I’ve been tromping around in botas de ule (rubber boots), even to go to my neighbors’ houses or to the latrine. I feel lucky because so far, the trench around my house has prevented the water from coming in. Others have fared worse. In one part of my town, where the houses are right next to the river, there is some concern that the river may erode away so much land that the houses themselves will fall in.

In talking about this flood, people often bring up Hurricane Mitch, which caused the worst flooding anyone in the community can remember. At that time, numerous fields were destroyed, turned into giant rock piles that have never been recovered for planting. This flood has been mild in comparison. And hopefully with a few days of sun, most people’s crops will not be lost. But whether they are dealing with floods or droughts, price fluctuations or political instability, the people in my community live much closer to the edge than most US Americans that I know.

Saturday, May 22, 2010

One Year In

Last week I passed an important milestone in my service. On May 14, 2010 I completed a full year in Nicaragua. In that year, I left only one time, and that was to go to Guatemala. That means I have spent more than a full year outside of the US, something that at one time I listed as a lifetime goal to accomplish before turning 30. Just made it. The day of my one-year anniversary in Nicaragua I was participating in the orientation activities for the new group that just arrived, Nica 53. It was especially nice to be able to reflect on my year in country while welcoming the newest additions to the PC Nicaragua family.

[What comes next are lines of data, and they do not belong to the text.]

-- ==== Sys2Proof/Machine/FloatOps.lean ====
section
/-! DEFINITION. Floats: fresh starts, gates, the condition test, the six kinds, trips and records (R241–R260). -/

namespace Sys2Proof.Machine

def Dev.fl (d : Dev) (i : Nat) : FloatDyn := SMap.get {} d.floats i
def Dev.setFl (d : Dev) (i : Nat) (x : FloatDyn) : Dev := { d with floats := SMap.put {} d.floats i x }
def Dev.updFl (d : Dev) (i : Nat) (f : FloatDyn → FloatDyn) : Dev := d.setFl i (f (d.fl i))

/-- The Float's slot (R14). -/
def flAt (i : Nat) : Nat := (Un.float i).addr

def Dev.flKind (d : Dev) (i : Nat) : Nat := d.rf (flAt i + 8) 30 28
def Dev.flQty (d : Dev) (i : Nat) : Nat := d.rf (flAt i + 8) 25 24
def Dev.flAct (d : Dev) (i : Nat) : Nat := d.rf (flAt i + 8) 23 22
def Dev.flSense (d : Dev) (i : Nat) : Nat := d.rf (flAt i + 8) 21 20
def Dev.flGmode (d : Dev) (i : Nat) : Nat := d.rf (flAt i + 0xC) 1 0
def Dev.flHi (d : Dev) (i : Nat) : Int := (d.rd (flAt i + 0x18)).toInt
def Dev.flLo (d : Dev) (i : Nat) : Int := (d.rd (flAt i + 0x1C)).toInt
def Dev.flHyst (d : Dev) (i : Nat) : Int := d.rf (flAt i + 0x20) 30 0
def Dev.flTime (d : Dev) (i : Nat) : Nat := d.rf (flAt i + 0x24) 23 0
def Dev.flSign (d : Dev) (i : Nat) : Nat := d.rf (flAt i + 0x28) 1 0

/-- Set a bit of FL_FAULT. -/
def Dev.flFault (d : Dev) (i b : Nat) : Dev := d.wb (flAt i + 0x70) b true

/-- An output that decided a trip or belonged to its episode carried OVL (R252). A trip without a record, by ACT = 0 or by the
holdoff, counts here too (DEDUCED, notes/assumptions/93). -/
def Dev.flOvl (d : Dev) (i : Nat) (ovl : Bool) : Dev := if ovl then d.flFault i 3 else d

/-- A Float's record (R252): SEQ, the trips suppressed since its last record, the type-specific bits. -/
def Dev.flRec (d : Dev) (i type flags low : Nat) (t : Time) (p6 p7 : Word) (ovl : Bool) : Dev :=
  let x := d.fl i
  let d := d.setFl i { x with supp := 0 }
  let d := d.flOvl i ovl
  d.record (d.rf (flAt i + 8) 9 0) (some (.float i)) type (flags + ovl.toNat * 0x20) (0x5000 + i) t
    (w32 (x.seq.toNat * 2 ^ 16 + x.supp * 2 ^ 8 + low)) p6 p7

/-- Item 5 [0] of a DWELL record (R253). -/
def dwellSense (s : Nat) : Nat := if s = 0 ∨ s = 3 then 1 else 0

/-- A trip (R250, R251): SEQ, the holdoff, the record and the latch. An INTERMIT Float latches after its end record. -/
def Dev.flTrip (d : Dev) (i type low : Nat) (t : Time) (p6 p7 : Word) (ovl : Bool) : Dev × Bool :=
  let d := (d.updFl i (fun x => { x with seq := x.seq + 1 })).flOvl i ovl
  let x := d.fl i
  let hold := d.rf (flAt i + 0x14) 23 0 * 1000
  let early := match x.lastTrip with | some t0 => decide ((t - t0).toNat < hold) | none => false
  if early then
    ((((d.setFl i { x with supp := satU 8 (x.supp + 1) }).count (flAt i + 0x6C) 15 0).flFault i 0), false)
  else
    let own := type == 3 || type == 4
    let d := d.setFl i { x with lastTrip := some t, count := if own then x.count else x.count + 1 }
    let d := if d.flAct i = 0 then d else d.flRec i type 0 low t p6 p7 ovl
    (if d.flAct i = 2 && type != 6 then d.updFl i (fun x => { x with latched := true }) else d, true)

/-- An episode in progress is cut (R256). Where its trip was recorded it gets an end record with CUT: of INTERMIT as R253 lays end
records out, of DWELL, for which R253 gives no other layout, with the items of its trip (DEDUCED, notes/assumptions/93). An
INTERMIT Float with ACT = 2 latches after it (R251). -/
def Dev.flCut (d : Dev) (i : Nat) (write : Bool) : Dev :=
  match (d.fl i).ep with
  | none => d
  | some e =>
    let d := d.updFl i (fun x => { x with ep := none })
    if !write then d
    else
      let d := d.flFault i 1
      if !e.recorded || d.flAct i == 0 then d
      else
        match d.flKind i with
        | 2 => d.flRec i 2 0x0C (dwellSense (d.flSense i)) e.last (wInt e.d0) (wInt e.dmax) e.ovl
        | 6 =>
          let d := d.flRec i 6 0x0C 1 e.last (wInt e.dmax) (w32 e.len) e.ovl
          if d.flAct i = 2 then d.updFl i (fun x => { x with latched := true }) else d
        | _ => d

/-- A fresh start (R243), whatever the Float's state. -/
def Dev.flFresh (d : Dev) (i : Nat) : Dev :=
  (d.flCut i true).updFl i (fun x =>
    { x with fresh := true, c := false, lvl := 1, hist := [], base := none, pat := none, mism := [], latched := false,
             cntOvl := false, count := if d.flKind i = 3 then 0 else x.count })

/-- The Float evaluates: it is in RUN, and no record of this cycle has found its queue full (R255). -/
def Dev.flRuns (d : Dev) (i : Nat) : Bool := d.ust (.float i) == .run && !d.holds.contains (.float i)

/-- The gate is open (R248): always in GMODE 0, and else from an opening edge to the next closing one, for the outputs that the
Float has reached. -/
def Dev.flOpen (d : Dev) (i : Nat) : Bool := d.flGmode i == 0 || (d.fl i).gate

/-! ### The condition test -/

/-- C after an output, with hysteresis unless it is the first after a fresh start (R243, R244). -/
def condNext (sense : Nat) (hi lo hyst : Int) (first c : Bool) (x : Int) : Bool :=
  let h := if first then 0 else hyst
  let c := if first then false else c
  match sense with
  | 1 => if c then !decide (x < hi - h) else decide (hi < x)
  | 2 => if c then !decide (lo + h < x) else decide (x < lo)
  | 3 => if c then !decide (lo + h < x ∧ x < hi - h) else decide (hi < x ∨ x < lo)
  | _ =>
    -- Inside is the complement of Outside
    if first then !decide (hi < x ∨ x < lo)
    else if c then !decide (hi < x ∨ x < lo) else decide (lo + h < x ∧ x < hi - h)

/-- Level of an output with hysteresis (R247). -/
def levelNext (hi lo hyst : Int) (first : Bool) (lvl : Nat) (x : Int) : Nat :=
  if x < lo then 0
  else if hi < x then 2
  else if first then 1
  else if lvl = 0 ∧ ¬lo + hyst < x then 0
  else if lvl = 2 ∧ ¬x < hi - hyst then 2
  else 1

/-- A signed quantity exceeds a limit in the direction of SIGN (R245, R246). -/
def signOver (sign : Nat) (v lim : Int) : Bool :=
  match sign with
  | 0 => decide (lim < v)
  | 1 => decide (v < -lim)
  | _ => decide (lim < v.natAbs)

/-- WINDOW: item 5 [1:0] and the threshold crossed (R253). Of two thresholds equally near it is LO + HYST, and of two that an
output lies beyond HI (DESIGN CHOICE, notes/assumptions/90). -/
def windowItems (sense : Nat) (hi lo hyst x : Int) : Nat × Int :=
  match sense with
  | 0 => (0, if (x - (lo + hyst)).natAbs ≤ ((hi - hyst) - x).natAbs then lo + hyst else hi - hyst)
  | 1 => (1, hi)
  | 2 => (2, lo)
  | _ => if hi < x then (1, hi) else (2, lo)

/-- An output as a Float receives it (R241). -/
structure FOut where
  t : Time
  x : Int
  ph : PhStamp
  ovl : Bool
  deriving DecidableEq, Repr

/-! ### The kinds -/

def Dev.flCond (d : Dev) (i : Nat) (o : FOut) : Dev × Bool × Bool :=
  let x := d.fl i
  let c := condNext (d.flSense i) (d.flHi i) (d.flLo i) (d.flHyst i) x.fresh x.c o.x
  (d.setFl i { x with c := c }, c, c && (x.fresh || !x.c))

def Dev.flWindow (d : Dev) (i : Nat) (o : FOut) : Dev :=
  let (d, _, entry) := d.flCond i o
  if entry then
    let (low, thr) := windowItems (d.flSense i) (d.flHi i) (d.flLo i) (d.flHyst i) o.x
    (d.flTrip i 1 low o.t (wInt o.x) (wInt thr) o.ovl).1
  else d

The new trainees asked a million questions - Will the language training really make their Spanish better? Do I feel safe in my site? What is my housing situation like? Do I feel like I'm making a difference? Did training prepare me to do my job? Do I like it here?I felt very fortunate to have almost all positive things to say - yes, the language training is amazing. Yes, I feel very safe in my site. Yes, I have a great housing situation, close to a host family but in my own place.

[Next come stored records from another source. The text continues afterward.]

-- ==== Sys2Proof/Machine/PitchOps.lean ====
section
/-! DEFINITION. Pitch controllers: their commands, the pitch itself, and what a changed field brings in each block
(R99–R107). -/

namespace Sys2Proof.Machine

/-! ### Staged values -/

/-- Controllers whose scope has an offset. -/
def ctlsOf (a : Nat) : List Nat := (List.range 17).filter (fun k => inScope k a)

/-- A staging write is refused while a controller in whose scope it lies is CHECKING or ARMED (R101). -/
def Dev.stageLocked (d : Dev) (a : Nat) : Bool := (ctlsOf a).any (fun k => (d.ctl k).ps.locks)

/-- A staged value at an applied offset has changed: PASSED controllers return to IDLE (R99). -/
def Dev.restaged (d : Dev) (a : Nat) : Dev :=
  forEach (ctlsOf a) (fun k (d : Dev) =>
    if (d.ctl k).ps == .passed then d.setCtl k { d.ctl k with ps := .idle } else d) d

/-- Copy the applied ST fields of a register into the staged view. -/
def Dev.revertReg (d : Dev) (a : Nat) : Dev :=
  if d.stagedWord a = d.rd a then d
  else
    let m := w32 (stMask a)
    (d.wr (a + 0x800) ((d.rd (a + 0x800) &&& ~~~m) ||| (d.rd a &&& m))).restaged a

/-- Copy a unit's applied STATE into its staged STATE. -/
def Dev.revertState (d : Dev) (u : Un) : Dev :=
  if d.stagedState u = d.ust u then d else (d.setStagedState u (d.ust u)).restaged u.addr

/-- The staged coefficient image becomes the applied one. -/
def Dev.revertCoefs (d : Dev) (c : Nat) : Dev :=
  let r := d.reed c
  if r.dirty then (d.setReed c { r with coefS := r.coefA }).restaged (rbcPage c) else d

/-- STAGE_STAT.REVERT of a page: every ST field of the page (R79). -/
def Dev.revertPage (d : Dev) (p : Nat) : Dev :=
  let d := forEach (d.stRegs.filter (fun a => a - a % 0x1000 == p)) (fun a (d : Dev) => d.revertReg a) d
  let us := d.someUnits.filter (fun u => u != .device && u.addr - u.addr % 0x1000 == p)
  let d := forEach us (fun u (d : Dev) => d.revertState u) d
  if 0x100000 ≤ p ∧ p < 0x200000 ∧ p % 0x10000 = 0x2000 then d.revertCoefs ((p - 0x100000) / 0x10000) else d

/-- A page is DIRTY (R79). -/
def Dev.dirty (d : Dev) (p : Nat) : Bool :=
  d.stRegs.any (fun a => a - a % 0x1000 == p && d.stagedWord a != d.rd a) ||
    d.someUnits.any (fun u => u != .device && u.addr - u.addr % 0x1000 == p && d.stagedState u != d.ust u) ||
    (decide (0x100000 ≤ p ∧ p < 0x200000 ∧ p % 0x10000 = 0x2000) && (d.reed ((p - 0x100000) / 0x10000)).dirty)

/-! ### What a changed field brings -/

/-- Streams whose history a pitch ends (R230): their own slot, their channel's ranges and WEIR mode, the phase source. -/
def Dev.restarts (d : Dev) (regs : List Nat) : List (Nat × Nat) :=
  let one := fun (a : Nat) =>
    let o := a % 0x1000
    if 0x100000 ≤ a ∧ a < 0x200000 ∧ a / 0x1000 % 16 = 1 ∧ 0x80 ≤ o ∧ o < 0x480 then
      [((a - 0x100000) / 0x10000, (o - 0x80) / 0x10)]
    else if 0x200000 ≤ a ∧ a < 0x400000 ∧ o = 0x40 then
      let n := (a - 0x200000) / 0x1000
      let w := d.rd a
      let v := d.stagedWord a
      if (w ^^^ v) &&& 0x310 != 0 ∨ (fld w 2 0 = 3) ≠ (fld v 2 0 = 3) then [(n / 32, 2 * (n % 32)), (n / 32, 2 * (n % 32) + 1)] else []
    else if a = 0x3040 ∧ fld (d.rd a) 2 0 ≠ fld (d.stagedWord a) 2 0 then
      (SMap.keys d.streams).filterMap (fun i => if (d.rbCfg (i / 64) (i % 64)).mode = 3 then some (i / 64, i % 64) else none)
    else []
  (regs.flatMap one).dedup

/-- A changed channel configuration of a channel that stays in RUN (R128, R129, R261, R268, R273). -/
def Dev.chanChanged (old d : Dev) (n : Nat) : Dev :=
  let was := fun f => flapSel (old.chFlaps n) f
  let isIn := fun f => flapSel (d.chFlaps n) f
  let gone := fun f => ((d.ch n).flap f).shut && !isIn f
  let added := (isIn .force && !was .force) || (isIn .sense && !was .sense)
  let d := if old.chMode n = 3 ∧ d.chMode n ≠ 3 then d.weirDrop n else d
  let waiting := (d.taskOf 1 n false).isSome
  let d :=
    if old.decl n < d.decl n ∨ (waiting ∧ old.decl n ≠ d.decl n) then
      let d := d.withdraw 1 n
      if d.decl n = 0 then d else d.requestChan n
    else d
  if gone .force || gone .sense then d.softOpen n (gone .force) (gone .sense)
  else if added && (d.ch n).ampOn && (d.ch n).ramp == .none then d.updCh n (fun x => { x with ramp := .toAdd })
  else d.startClose n

/-- EXTEST or HIGHZ acts (R512). -/
def Dev.scanning (d : Dev) : Bool := d.rf 0x1E040 3 2 == 2 && (d.mon.ir == .extest || d.mon.ir == .highz)

/-- A thermal hold of Stove stands over the channel (R266). -/
def Dev.hotCause (d : Dev) (n : Nat) : Bool := decide (d.zTmax (n / 32) + 80 ≤ d.tz (n / 32)) || decide (d.pTmax + 80 ≤ d.tp)

/-- The causes for which a channel is held again (R82): ILK low, a scan, a thermal hold, a packet that waits. -/
def Dev.holdCause (d : Dev) (n : Nat) : Bool :=
  !d.pwr.ilk || d.scanning || d.hotCause n ||
    d.fab.pend.any (fun p => match p.un with
      | some (.chan m) => m == n
      | some (.float i) => i / 4 == n
      | _ => false)

/-- Effects of changed registers outside channels and streams; `old` is the device before the pitch. -/
def Dev.fieldsChanged (old d : Dev) (regs : List Nat) : Dev :=
  let has := fun (a : Nat) => regs.contains a
  let diff := fun (a hi lo : Nat) => fld (old.rd a) hi lo != fld (d.rd a) hi lo
  -- Compass
  let d := forRange 2 (fun x (d : Dev) =>
    if (diff (encAt x) 0 0 && d.encEn x) || diff (encAt x + 4) 24 0 then d.encRestart x else d) d
  let d := if diff 0x3040 2 0 then d.selectSource old.phSrc
    else
      let d := if has 0x3054 || (d.phSrc == 4 && has 0x40A0) then d.posJump (old.inputPos d.phSrc) else d
      let d := if diff 0x3040 9 9 then d.interpChange else d
      let d := if d.phSrc = 1 ∧ has (encAt 0 + 4) ∨ d.phSrc = 2 ∧ has (encAt 1 + 4) then
          ((d.setCps { d.cps with edges := [] }).histCut none none).jump (d.inputPos d.phSrc) (.track 0 1 (some 0))
        else d
      d.idxNote d.now
  let d := if has 0x304C && !diff 0x3040 2 0 then d.vincChange else d
  let d := forEach (regs.filter (fun a => decide (0x5000 ≤ a ∧ a < 0x8000) && (a % 0x1000 % 16 == 0 || a % 0x1000 % 16 == 8)))
    (fun a (d : Dev) => d.wb (a - a % 16 + 0xC) 0 false) d
  -- timers, queues, Ocpen, Stove
  let d := forRange 32 (fun t (d : Dev) =>
    if diff (tmAt t + 8) 3 0 || has (tmAt t + 0xC) then d.tmClearA t else d) d
  let groups := ((regs.filter (fun a => decide (0x500000 ≤ a ∧ a < 0x510000))).filterMap (fun a => match slotOf a with
    | some (.queue q) => some (q / 32)
    | _ => none)).dedup
  let d := forEach groups (fun w (d : Dev) => d.sampleGroup w) d
  let d := if diff 0x14048 31 31 then d.ocEmpty else d
  let d := if regs.any (fun a => (decide (0x8040 ≤ a ∧ a < 0x8068)) ||
      (decide (0x100000 ≤ a ∧ a < 0x200000) && a / 0x1000 % 16 == 4 && decide (a % 0x1000 < 0x50))) then
      d.setStove { d.stove with walkDue := true }
    else d
  -- BASE_DECL below the standing MEAS_BASE (R264)
  let d := if has 0x8044 && decide (d.baseDecl < d.stove.measBase) then d.fault stovePage 4 else d
  -- Reedbeds that stop or start
  forRange 16 (fun c (d : Dev) =>
    if !diff (rbPage c + 0x40) 0 0 then d
    else if d.rb (rbPage c + 0x40) 0 then d.startReed c
    else forRange 64 (fun k (d : Dev) => d.setStrm c k {}) d) d

/-- Floats whose slots a pitch touches: by a register, or by their STATE (R97). -/
def floatsIn (regs : List Nat) (us : List Un) : List Nat :=
  (regs.filterMap (fun a => match slotOf a with | some (.float i) => some i | _ => none) ++
    us.filterMap (fun u => match u with | .float i => some i | _ => none)).dedup

/-- Floats whose slots changed: a fresh start, and a gate that GMODE 0 leaves open ends its edges (R243, R248). -/
def Dev.floatsChanged (d : Dev) (is_ : List Nat) : Dev :=
  forEach is_ (fun i (d : Dev) =>
    let d := d.flFresh i
    if d.flGmode i == 0 then d.updFl i (fun x => { x with gate := false, edges := [], openEdge := none, lastOpen := none }) else d) d

/-! ### The pitch -/

/-- A pitch sets a unit's STATE. -/
def Dev.pitchState (d : Dev) (u : Un) (b a : UState) : Dev :=
  let d := (d.setUnit u { last := a, held := false }).leave u b a
  match u with
  | .chan n => if a == .run then d.chanStart n else d
  | _ => d

/-- The PITCH or PITCH_CANCEL record (R302). -/
def Dev.whenWord (d : Dev) (k : Nat) : Word := d.rd (0x1104 + 0x20 * k)

/-- A checking or armed pitch is abandoned (R99, R106). -/
def Dev.pitchCancel (d : Dev) (k result : Nat) (off : Word) : Dev :=
  (d.setCtl k { d.ctl k with ps := .cancelled, result := result, offender := off, arming := false }).fabRec 0x81 0x2000
    (w32 (result * 2 ^ 24 + k * 2 ^ 16)) (d.whenWord k) off

/-- Every staged field in scope that differs takes effect (R105): the queues first, which take what the other units write in
this cycle, and then, under the order of R256, units leave RUN, fields change, units enter RUN. -/
def Dev.pitchTake (d : Dev) (k : Nat) : Dev :=
  let old := d
  let devB := d.devState
  let regs := d.diffRegs k
  let coefs := d.diffCoefs k
  let moves := ((d.diffStates k).insertionSort (fun u v => u.addr ≤ v.addr)).map (fun u => (u, d.ust u, d.stagedState u))
  let stay := (d.someUnits.filterMap (fun u => match u with | .chan n => some n | _ => none)).filter (fun n =>
    d.ust (.chan n) == .run && d.nextState k (.chan n) == .run && regs.contains (chanPage n + 0x40) ||
    d.ust (.chan n) == .run && d.nextState k (.chan n) == .run && (regs.contains (chanPage n + 0x44) || regs.contains (chanPage n + 0x48)))
  let n := (d.touchedIds k).length
  let isQ := fun (u : Un) => match u with | .queue _ => true | _ => false
  let d := forEach (regs.filter (fun a => decide (0x500000 ≤ a ∧ a < 0x510000))) (fun a (d : Dev) => d.wr a (d.stagedWord a)) d
  let d := forEach (moves.filter (fun m => isQ m.1)) (fun m (d : Dev) => d.pitchState m.1 m.2.1 m.2.2) d
  let rest := moves.filter (fun m => !isQ m.1)
  let restarts := d.restarts regs
  let cals := (SMap.keys d.chans).filter (fun n => (d.ch n).cal != 0 && (d.touched k).contains (.chan n))
  let d := forEach cals (fun n (d : Dev) => d.calAbort n) d
  let d := forEach (rest.filter (fun m => m.2.2 != .run)) (fun m (d : Dev) => d.pitchState m.1 m.2.1 m.2.2) d
  -- episodes are cut under the configuration that they ran by (R256)
  let floats := floatsIn regs (moves.map (·.1))
  let d := forEach floats (fun i (d : Dev) => d.flCut i true) d
  let d := forEach restarts (fun ck (d : Dev) => d.closeBlock ck.1 ck.2) d
  let stops := (List.range 16).filter (fun c => regs.contains (rbPage c + 0x40) && old.rb (rbPage c + 0x40) 0)
  let d := forEach stops (fun c (d : Dev) => forRange 64 (fun k (d : Dev) => d.closeBlock c k) d) d
  let d := forEach regs (fun a (d : Dev) => d.wr a (d.stagedWord a)) (d.markKeep regs)
  -- a pitch that applies CFG returns the channel to four-wire sensing (R125)
  let d := forEach (regs.filter (fun a => decide (0x200000 ≤ a ∧ a < 0x400000) && a % 0x1000 == 0x40)) (fun a (d : Dev) =>
    d.updCh ((a - 0x200000) / 0x1000) (fun x => { x with localSense := false })) d
  let d := forEach coefs (fun c (d : Dev) => d.setReed c { d.reed c with coefA := (d.reed c).coefS, loading := true }) d
  let d := old.fieldsChanged d regs
  let d := forEach restarts (fun ck (d : Dev) => if d.rbOn ck.1 then d.restart ck.1 ck.2 else d) d
  let d := d.floatsChanged floats
  let d := forEach stay (fun n (d : Dev) => old.chanChanged d n) d
  let d := forEach (rest.filter (fun m => m.2.2 == .run)) (fun m (d : Dev) => d.pitchState m.1 m.2.1 m.2.2) d
  let pages := (regs.map genAt ++ moves.flatMap (fun m => unitPages m.1) ++ coefs.map rbcPage ++
    (if devB ≠ d.devState then unitPages .device else [])).dedup
  let d := forEach pages (fun p (d : Dev) => d.gen p) d
  -- no pitch sets the device's STATE: it follows the units (R87), and its change is the device's (R92)
  let d := if devB ≠ d.devState then forEach (unitPages .device) (fun p (d : Dev) => d.stateEvent p) d else d
  let d := { d with settling :=
    ((old.settleKeys k).foldl (fun (m : SMap Bool) (a : Nat) => SMap.put false m a true) d.settling) }
  let d := (d.setCtl k { d.ctl k with ps := .applied, result := 0, offender := 0, appliedAt := d.now }).fabRec 0x80 0x2000
    (w32 (k * 2 ^ 16 + satU 16 n)) (d.whenWord k) 0
  -- a cause that persists holds the unit again in the next cycle (R82)
  let again := (moves.filter (fun m => m.2.1 == .held)).filterMap (fun m => match m.1 with
    | .chan n => if d.holdCause n then some (m.1, d.hotCause n) else none
    | .float i => if d.holdCause (i / 4) then some (m.1, d.hotCause (i / 4)) else none
    | u => if d.scanning then some (u, false) else none)
  { d with again := d.again ++ again }

/-- The instant of an armed controller (R104, R106). -/
def Dev.pitchApply (d : Dev) (k : Nat) : Dev :=
  if (d.ctl k).ps != .armed then d
  else match firstFinding (d.checkUnits k) with
    | some f => d.pitchCancel k f.code f.off
    | none => d.pitchTake k

/-- Controllers armed for an instant of a kind, lowest first. -/
def Dev.armedFor (d : Dev) (p : Word → Bool) : List Nat :=
  (List.range 17).filter (fun k => (d.ctl k).ps == .armed && p (d.whenWord k))

/-- Mark m fires: pitches armed on it take effect (R104). -/
def Dev.pitchesOnMark (d : Dev) (m : Nat) : Dev :=
  forEach (d.armedFor (fun w => fld w 2 0 == 1 && fld w 15 8 == m)) (fun k (d : Dev) => d.pitchApply k) d

/-! ### Commands (R99, R111) -/

def Dev.pitchFail (d : Dev) (k code : Nat) : Dev :=
  d.setCtl k { d.ctl k with ps := .failed, result := code, offender := 0, arming := false }

def Dev.pitchBusy (d : Dev) (k : Nat) : Bool := (overlapping k).any (fun j => (d.ctl j).ps.locks)

/-- CHECK and ARM. -/
def Dev.pitchStart (d : Dev) (k : Nat) (arm : Bool) : Dev :=
  let c := d.ctl k
  if c.ps.locks then d
  else if d.pitchBusy k then d.pitchFail k 9
  else if arm && c.ps == .passed then
    if d.noInstant k then d.pitchFail k 10 else d.setCtl k { c with ps := .armed }
  else d.setCtl k { c with ps := .checking, arming := arm }

/-- The check ends. A failed one leaves STAT.EMPTY as the last passed check wrote it: R100 lets it change PSTATE, RESULT and
OFFENDER only, where R113 speaks of the last check. After a check that passes, and after a pitch that applies, OFFENDER reads 0: the spec gives
it no value then (DESIGN CHOICE, notes/assumptions/84). -/
def Dev.checkEnd (d : Dev) (k : Nat) : Dev :=
  let c := d.ctl k
  if c.ps != .checking then d
  else
    let (f, plan) := d.check k
    match f with
    | some f => d.setCtl k { c with ps := .failed, result := f.code, offender := f.off, arming := false }
    | none =>
      let empty := d.diffRegs k == [] && d.stagedStates k == [] && d.diffCoefs k == []
      let d := match plan with
        | some p => d.setStove { d.stove with planSus := p.sus, planPeak := p.peak, planBurst := p.burst }
        | none => d
      d.setCtl k { c with ps := if c.arming then .armed else .passed, result := 0, offender := 0, empty := empty, arming := false }

def Dev.pitchDisarm (d : Dev) (k : Nat) : Dev := if (d.ctl k).ps.locks then d.pitchCancel k 12 0 else d

/-- DISCARD (R111). -/
def Dev.pitchDiscard (d : Dev) (k : Nat) : Dev :=
  if (d.ctl k).ps.locks then d
  else if d.pitchBusy k then d.fault 0x1000 30
  else
    let d := forEach (d.diffRegs k) (fun a (d : Dev) => d.revertReg a) d
    let d := forEach (d.stagedStates k) (fun u (d : Dev) => d.revertState u) d
    let d := forEach (d.diffCoefs k) (fun c (d : Dev) => d.revertCoefs c) d
    forEach (d.checkLost k) (fun f (d : Dev) =>
      if (slotOf f.at_).isSome then d.wb f.at_ 29 false else d.wb (f.at_ + 0x800) 2 false) d

/-- A reset cancels the pitches that would change a unit within its reach, given by UNIT_ID (R53). -/
def Dev.pitchReset (d : Dev) (reach : Nat → Bool) : Dev :=
  forEach ((List.range 17).filter (fun k => (d.ctl k).ps.locks && (d.touchedIds k).any reach)) (fun k (d : Dev) => d.pitchCancel k 13 0) d

end Sys2Proof.Machine
end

As to whether or not I'm making a difference, I still think it's a bit early to tell. But one thing I am happy to realize is that regardless of what kind of tangible results I am able to point to at the end of my service, the cultural exchange element is enough to make me feel that being here is worthwhile. Many Peace Corps volunteers are the only US Americans that people in rural Nicaragua (and in many places where Peace Corps works) will ever really know. And although I am sometimes asked what could have possibly possessed me to give up the advantages of living in the US, even for a couple of years, most Nicaraguans that I meet and get to know are impressed that so many North Americans would willingly choose to spend two years living at the same standard as some of the poorest Central Americans. My friends here have become real friends. We cook together and eat together, we talk about our families, we even have inside jokes - ask me sometime to tell you about 'pelo de cusuco' (armadillo hair). I honestly believe that this kind of interpersonal cultural exchange makes the world a better and a safer place, maybe even more than an improved oven or a family garden.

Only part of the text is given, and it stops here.